/-- NI_REQUEST_ACCEPT: a design's request, which passes the riser gate (R298); the next request of a DMA engine's channel or of the
RAE; or what waits of Chanter and of the Tongue port. -/
def Chip.niAccept (ni : Nat) (ask : NiAsk) (c : Chip) : Chip :=
  match ask with
  | .design kind dev addr len rbe bes data =>
    if 96 ≤ ni ∧ kind.toNat ≤ 4 ∧ c.rgState (ni - 96) = rgRun ∧ c.domState (domRegion (ni - 96)) = 0 then
      let q : NReq := { ni := ni, idx := 0, ep := 0, kind := kind.toNat, cls := 1, addr := addr.toNat, dev := dev.map BitVec.toNat,
                        n := len.val + 1, rbe := rbe.toNat, bes := bes.map BitVec.toNat, data := data.map BitVec.toNat }
      (c.riserEnter q).riserPump
    else c
  | .dma write => if 24 ≤ ni ∧ ni < 88 then c.dmaAsk (ni - 24) write else c
  | .chanter => if ni = 52 then c.accessPump else c
  | .rae => if ni = 44 then c.raeIssue.getD c else c
  | .tongue => if ni = 52 then c.tonguePump else c

/-- NET_UPORT: a packet from region `r` to the engine that names it. It needs a credit to leave; while either domain is closing or
closed it is discarded at the NI where it stands, and its credits are lost until both are open (R296). -/
def Chip.netUport (r k : Nat) (what : UportLoad) (c : Chip) : Chip :=
  let n := match what with
    | .vectors vs => vs.length
    | .flags _ => 0
  let lost := tget 0 k c.net.credit
  let drop := fun (ni : Nat) (c : Chip) =>
    Chip.inc (F.NI_CNT_B_OFF_CNT ni) { c with net := { c.net with credit := tput 0 k (lost + n) c.net.credit } }
  if !c.is (F.PE_CTL_UPORT_EN k) || c.uportRegion k ≠ r || decide (64 < (c.eng k).uport.length + lost + n) then c
  else if c.domState (domRegion r) ≠ 0 then drop (96 + r) c
  else if !c.routeOk (96 + r) (8 + k) then c
  else if c.domState (domEngine k) ≠ 0 then drop (8 + k) c
  else
    match what with
    | .vectors vs => c.forAll vs (fun v => Chip.uportVector k v.toNat)
    | .flags f => c.uportFlags k f.toNat

/-- NET_RESPONSE_ARRIVAL. -/
def Chip.netResponse (ni idx ep ns : Nat) (c : Chip) : Chip :=
  match c.net.rsps.find? (fun r => r.ni = ni && r.idx = idx && r.ep = ep) with
  | some r => (c.rspArrive r ns).netServe
  | none => c

/-- The request is the record write of the repair analysis (R182). -/
def NOut.isRaeRecord (o : NOut) : Bool :=
  match o.who with
  | .rae record _ => record
  | _ => false

/-- RAE_RECORD_RESPONSE: the answer to the record write in progress arrives (R182). -/
def Chip.raeRecordRsp (idx ep ns : Nat) (c : Chip) : Chip :=
  match c.net.outs.find? (fun o => o.isRaeRecord && o.req.idx = idx && o.req.ep = ep) with
  | some o => c.netResponse o.req.ni idx ep ns
  | none => c

/-- NI_TIMEOUT: the request ends with RSP_TOUT after its timeout, counted with the latencies (R307, Table 11.12). -/
def Chip.niTimeout (ni idx : Nat) (c : Chip) : Chip :=
  match c.net.outs.find? (fun o => o.req.ni = ni && o.req.idx = idx) with
  | none => c
  | some o =>
    let c := { c with net := { c.net with flight := if o.sent then c.net.flight else c.net.flight.erase o.req } }
    let c := ((c.outCancel o).inc (F.NI_CNT_A_TOUT_CNT ni)).set (F.NI_STAT_TOUT ni) 1
    ((c.latency ni o.req.cls (100 * o.tmo)).agentAnswer o rspTout 0 []).netServe

/-- NI_BUSY_WAIT_EXPIRY: the FAB or BULK request at the head of a target's ingress queue is refused (R306). What a region's riser
gate holds, or has room for, is taken by the region and waits there (R265, R310). -/
def Chip.busyExpiry (ni cls : Nat) (c : Chip) : Chip :=
  match c.net.flight.find? (fun q => niOf q.addr = ni && q.cls = cls && !c.net.gate.contains q) with
  | none => c
  | some q =>
    if c.get (F.NI_CTL_BUSY_WAIT ni) = 0 || (decide (96 ≤ ni) && decide ((c.gateOf (ni - 96)).length < 16)) || !c.routeOk q.ni ni then c
    else
      (((c.unflight q).respond q.ni q.idx q.ep rspBusy 0 [] ni).inc (F.NI_CNT_A_BUSY_CNT ni)).set (F.NI_STAT_BUSY ni) 1

/-- The number of a domain. -/
def domNum : NetDomain → Nat
  | .region r => domRegion r
  | .engine k => domEngine k
  | .group g => domGroup g
  | .port p => domPort p
  | .dram => domDram

/-- The running `CH_SYS_RESET` of a kind and an index (Table 2.22). -/
def Chip.resetCmd (c : Chip) (kind idx : Nat) : Option Slot :=
  c.runningCmd 0x00 0x05 (fun pl => pb pl 0 = kind && pf pl 2 2 = idx)

/-- Kind and index of the targeted reset that resets a domain. -/
def domReset : NetDomain → Nat × Nat
  | .region r => (2, r)
  | .engine k => (3, k)
  | .group g => (4, g)
  | .port p => (6, p)
  | .dram => (7, 0)

/-- Whether a domain that is not OPEN may report ready: it is powered, not retired, and no reset or power-down of it is in
progress. -/
def Chip.domReady (c : Chip) (d : NetDomain) : Bool :=
  tget 0 (domNum d) c.net.doms / 4 ≠ 2 && (c.resetCmd (domReset d).1 (domReset d).2).isNone &&
    (match d with
     | .region r => c.rgState r ≠ rgOff && c.rgState r ≠ rgRetired && (c.pwrCmd r).isNone
     | .port p => c.wpState p ≠ wpRetired
     | .dram => c.drState ≠ drInit && c.drState ≠ drTraining
     | _ => true)

/-- DOMAIN_REOPEN (Table 11.7, step 6). -/
def Chip.domReopen (d : NetDomain) (c : Chip) : Chip := if c.domState (domNum d) ≠ 0 && c.domReady d then c.domOpen (domNum d) else c

/-- ROUTER_QUIESCE_DONE: the router has drained; its retired link halves and its new weights take effect, and the next router
quiesces (R312). -/
def Chip.quiesced (n : Nat) (c : Chip) : Chip :=
  if !c.is (F.ROUTER_STAT_QUIESCING n) then c
  else
    let qs := c.net.linkQ.filter (fun q => q.1 = n)
    let c := { c with net := { c.net with linkQ := c.net.linkQ.filter (fun q => q.1 ≠ n) } }
    let c := (c.forAll qs (fun q => Chip.halfApply q.1 q.2.1 q.2.2)).set (F.ROUTER_STAT_QUIESCING n) 0
    match c.net.wrrTo with
    | [] => c
    | m :: rest =>
      if m ≠ n || c.net.retry.contains n then c
      else
        let c := { c with net := { c.net with wrrTo := rest, wts := tset n (c.regWord F.NET_WRR_W_RT.off) c.net.wts } }
        match rest with
        | [] => c.set F.NET_STAT_WRR_PENDING 0
        | k :: _ => c.set (F.ROUTER_STAT_QUIESCING k) 1

/-- ROUTER_QUIESCE_RETRY: a weight change not drained in time is abandoned for now; one abandoned is tried again (R312). -/
def Chip.quiesceRetry (n : Nat) (c : Chip) : Chip :=
  if c.net.wrrTo.head? ≠ some n then c
  else if c.net.retry.contains n then
    Chip.set (F.ROUTER_STAT_QUIESCING n) 1 { c with net := { c.net with retry := c.net.retry.erase n } }
  else
    let link := c.net.linkQ.any (fun q => q.1 = n)
    ((({ c with net := { c.net with retry := n :: c.net.retry } } : Chip).set F.NET_STAT_QFAIL 1).set (F.ROUTER_STAT_QUIESCING n) (b2n link))

def flawList (fs : List (Fin 3)) : List Nat := fs.map Fin.val

def execNiRequestAccept (ni : Fin 288) (ask : NiAsk) (s : State) := runChip (Chip.niAccept ni ask) s
def execNetRead (ni : Fin 288) (idx : Fin 512) (flaws : List (Fin 3)) (s : State) := runChip (Chip.netRow 0 ni idx (flawList flaws) 0) s
def execNetWrite (ni : Fin 288) (idx : Fin 512) (flaws : List (Fin 3)) (coll : BitVec 16) (s : State) :=
  runChip (Chip.netRow 1 ni idx (flawList flaws) coll.toNat) s
def execNetAdd64 (ni : Fin 288) (idx : Fin 512) (flaws : List (Fin 3)) (coll : BitVec 16) (s : State) :=
  runChip (Chip.netRow 2 ni idx (flawList flaws) coll.toNat) s
def execNetAdd128 (ni : Fin 288) (idx : Fin 512) (flaws : List (Fin 3)) (coll : BitVec 16) (s : State) :=
  runChip (Chip.netRow 3 ni idx (flawList flaws) coll.toNat) s
def execNetSwap (ni : Fin 288) (idx : Fin 512) (flaws : List (Fin 3)) (coll : BitVec 16) (s : State) :=
  runChip (Chip.netRow 4 ni idx (flawList flaws) coll.toNat) s
def execNetUport (r : Fin 192) (pe : Fin 16) (what : UportLoad) (s : State) := runChip (Chip.netUport r pe what) s
def execNetResponseArrival (ni : Fin 288) (idx : Fin 512) (ep : Fin 4) (ns : Nat) (s : State) :=
  runChip (Chip.netResponse ni idx ep ns) s
def execRaeRecordResponse (idx : Fin 512) (ep : Fin 4) (ns : Nat) (s : State) := runChip (Chip.raeRecordRsp idx ep ns) s
def execNiTimeout (ni : Fin 288) (idx : Fin 512) (s : State) := runChip (Chip.niTimeout ni idx) s
def execNiBusyWaitExpiry (ni : Fin 288) (bulk : Bool) (s : State) := runChip (Chip.busyExpiry ni (if bulk then 2 else 1)) s
def execDomainReopen (d : NetDomain) (s : State) := runChip (Chip.domReopen d) s
def execRouterQuiesceDone (n : Fin 96) (s : State) := runChip (Chip.quiesced n) s
def execRouterQuiesceRetry (n : Fin 96) (s : State) := runChip (Chip.quiesceRetry n) s

end Sys2Proof.Machine
end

● ● ● ● ● ● ●

Please make an exact copy of the lines above from the line with "match rest with" through the line with "def flawList (fs", both ends included.

#### Task response
        match rest with
        | [] => c.set F.NET_STAT_WRR_PENDING 0
        | k :: _ => c.set (F.ROUTER_STAT_QUIESCING k) 1

/-- ROUTER_QUIESCE_RETRY: a weight change not drained in time is abandoned for now; one abandoned is tried again (R312). -/
def Chip.quiesceRetry (n : Nat) (c : Chip) : Chip :=
  if c.net.wrrTo.head? ≠ some n then c
  else if c.net.retry.contains n then
    Chip.set (F.ROUTER_STAT_QUIESCING n) 1 { c with net := { c.net with retry := c.net.retry.erase n } }
  else
    let link := c.net.linkQ.any (fun q => q.1 = n)
    ((({ c with net := { c.net with retry := n :: c.net.retry } } : Chip).set F.NET_STAT_QFAIL 1).set (F.ROUTER_STAT_QUIESCING n) (b2n link))

def flawList (fs : List (Fin 3)) : List Nat := fs.map Fin.val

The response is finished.